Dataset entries
:::::

/-- `PROC_TOUCH` (R78, R82-R87, R92): a touch reaches its block's home. -/
def execProcTouch (id : Nat) (s : State) : Out :=
  match s.pend.touches.find? (fun t => t.id == id && t.refusedAt.isNone) with
  | none => .next s
  | some t =>
      let gone := s.modPend (fun p => { p with touches := p.touches.filter (fun x => x.id != id) })
      match heldBase s t.ctx t.rn, mapGet t.rn s.felt.ranges with
      | some _, some r =>
          let g := (toucherGang s t.who).bind (fun x => s.gang x.1 x.2)
          let own := match g with | some g => g.holdsRight t.rn t.bix | none => false
          let chains := match g with | some g => g.rights.flatMap (fun e => e.2.chain) | none => []
          let serve := fun (_ : Unit) =>
            -- a read that needs a way waits for it at the home (R64)
            match loadAccess s t.who t.rn t.bix with
            | (false, s) => s
            | (true, s) =>
                deliver (s.modPend (fun p => { p with touches := p.touches.filter (fun x => x.id != id) })) t.who
                  { rn := t.rn, bix := t.bix, failed := none, data := blockData s t.rn t.bix, own } (!own)
          let start := fun (dep : Nat) (chain : List (Nat × Nat)) (cctx : Nat) =>
            match startFill gone t r dep chain cctx with
            | some s => answerProbe s t.who t.rn t.bix 4
            | none => refuseTouch s t
          if own then .next (serve ())
          else
            match (blockGet t.rn t.bix s).getD { st := .unfilled } with
            | b =>
                match b.st with
                | .filled => .next (serve ())
                | .faulted =>
                    .next (deliver gone t.who { rn := t.rn, bix := t.bix, failed := some (r.pol, b.cause, b.code), data := [] } false)
                | .unfilled =>
                    match t.gen with
                    | none => .next (start 0 [(t.rn, t.bix)] t.ctx)
                    | some (d, chain, cctx) =>
                        if r.mdep < d + 1 then .next (touchError gone t r.pol 1)
                        else .next (start (d + 1) ((t.rn, t.bix) :: chain) cctx)
                | .filling =>
                    match s.felt.merges.find? (fun m => m.rn == t.rn && m.bix == t.bix) with
                    | none => .next s
                    | some m =>
                        let join := fun (_ : Unit) =>
                          if 16 ≤ m.waiters.length then refuseTouch s t
                          else
                            let s := gone.modFelt (fun f => { f with merges := f.merges.map (fun x =>
                              if x.rn == t.rn && x.bix == t.bix then { x with waiters := x.waiters ++ [(t.who, t.ctx)] } else x) })
                            answerProbe s t.who t.rn t.bix 4
                        if t.who = .prefetch then .next gone
                        else
                          match t.gen with
                          | none => .next (join ())
                          | some (d, chain, _) =>
                              if (chain ++ chains).contains (t.rn, t.bix) then .next (touchError gone t r.pol 2)
                              else if m.dep ≤ d then .next (touchError gone t r.pol 3)
                              else .next (join ())
      | _, _ =>
          -- the context was detached after the touch translated (R78 step 2)
          if t.who = .prefetch then .next gone
          else .next (countErr (deliver gone t.who { rn := t.rn, bix := t.bix, failed := none, data := [], own := true } false) t.ctx)

/-- `TOUCH_RESEND` (R87): a refused touch goes to its home again, no earlier than 32 cycles later. -/
def execTouchResend (id : Nat) (s : State) : Out :=
  .next (s.modPend (fun p => { p with touches := p.touches.map (fun t =>
    match t.refusedAt with
    | some n => if t.id == id && decide (n + 32 ≤ s.sched.now) then { t with refusedAt := none } else t
    | none => t) }))

/-! ### Generators -/

/-- Order of delivery (R89). -/
def recordLt (a b : Merge) : Bool :=
  decide (b.dep < a.dep) || (a.dep == b.dep && stampLt (bitsOf a.frec 447 400, bitsOf a.frec 399 384) (bitsOf b.frec 447 400, bitsOf b.frec 399 384))

/-- `PROCQ` (R361): the run and the right register become EMPTY, and the record is asked for. -/
def execProcq (p : Pred) (d : Dst) (sr : BitVec 6) (nb : Bool) (s : State) : Out :=
  let sd := match d with | .scal r => r.toNat | _ => 64
  let regs := (((List.range 16).filter (fun k => sd + k < 64)).map (fun k => RegRef.s (sd + k))) ++ [.s sr.toNat]
  direct s fun i =>
    match active i p with
    | [] => .ok () (advance s 1)
    | f :: _ =>
        (checked s i [] regs).bind fun _ s =>
          if ¬ (sd = 0 ∨ sd = 16 ∨ sd = 32 ∨ sd = 48) ∨ (sd ≤ sr.toNat ∧ sr.toNat < sd + 16) ∨ ¬ i.team.generator then
            .trap (illopnd 5 f) s
          else
            .ok () (advance (s.modCur (fun g => { g.markEmpty regs with procq := g.procq ++ [(sd, sr.toNat, nb)] })) 1)

/-- `PROCQ_DELIVER` (R89, R361): a record goes to a waiting gang's oldest PROCQ, with the fill right of its block; with no record, the
oldest `.nb` is answered. -/
def execProcqDeliver (team gang : Nat) (s : State) : Out :=
  match s.team team, s.gang team gang with
  | some t, some g =>
      match g.procq, t.pipe with
      | q0 :: qs, some (h, stage) =>
          let fits := fun (m : Merge) => match g.rights.head? with | some e => e.2.rn == m.rn && e.2.dep == m.dep | none => true
          let l := if 4 ≤ g.rights.length then [] else sortBy recordLt ((stageRecords s t.ctx h stage).filter fits)
          let put := fun (g : Gang) (q : Nat × Nat × Bool) (ws : Nat → Word) (r : Word) =>
            let (sd, sr, _) := q
            let g := (List.range 16).foldl (fun g k => g.replyReg (.s (sd + k)) { val := ws k }) g
            { g.replyReg (.s sr) { val := r } with procq := g.procq.erase q }
          match l with
          | [] =>
              match (q0 :: qs).find? (fun q => q.2.2) with
              | some q => .next (s.modGang team gang (fun g => put g q (fun _ => 0) 0xFFFFFFFF))
              | none => .next s
          | m :: _ =>
              let idx := ((List.range 4).find? (fun i => (mapGet i g.rights).isNone)).getD 0
              let tag := fun k => (bitsOf m.frec (128 + 64 * k + 39) (128 + 64 * k + 32), bitsOf m.frec (128 + 64 * k + 31) (128 + 64 * k))
              let right : Right := { rn := m.rn, bix := m.bix, dep := m.dep, chain := (List.range (m.dep + 1)).map tag,
                                     cctx := bitsOf m.frec 79 72 }
              let s := s.receive t.place.agent (bitsOf m.frec 447 400)
              let s := s.modFelt (fun f => { f with merges := f.merges.map (fun x =>
                if x.rn == m.rn && x.bix == m.bix then { x with taken := some (team, gang) } else x) })
              .next (s.modGang team gang (fun g =>
                { put g q0 (fun k => m.frec.extractLsb' (32 * k) 32) (BitVec.ofNat 32 idx) with rights := mapPut idx right g.rights }))
      | _, _ => .next s
  | _, _ => .next s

:::::

Work instructions
Quote the records from their first line to the line with "none => refuseTouch s t", inclusive, without adding or dropping anything.

Result for this task
/-- `PROC_TOUCH` (R78, R82-R87, R92): a touch reaches its block's home. -/
def execProcTouch (id : Nat) (s : State) : Out :=
  match s.pend.touches.find? (fun t => t.id == id && t.refusedAt.isNone) with
  | none => .next s
  | some t =>
      let gone := s.modPend (fun p => { p with touches := p.touches.filter (fun x => x.id != id) })
      match heldBase s t.ctx t.rn, mapGet t.rn s.felt.ranges with
      | some _, some r =>
          let g := (toucherGang s t.who).bind (fun x => s.gang x.1 x.2)
          let own := match g with | some g => g.holdsRight t.rn t.bix | none => false
          let chains := match g with | some g => g.rights.flatMap (fun e => e.2.chain) | none => []
          let serve := fun (_ : Unit) =>
            -- a read that needs a way waits for it at the home (R64)
            match loadAccess s t.who t.rn t.bix with
            | (false, s) => s
            | (true, s) =>
                deliver (s.modPend (fun p => { p with touches := p.touches.filter (fun x => x.id != id) })) t.who
                  { rn := t.rn, bix := t.bix, failed := none, data := blockData s t.rn t.bix, own } (!own)
          let start := fun (dep : Nat) (chain : List (Nat × Nat)) (cctx : Nat) =>
            match startFill gone t r dep chain cctx with
            | some s => answerProbe s t.who t.rn t.bix 4
            | none => refuseTouch s t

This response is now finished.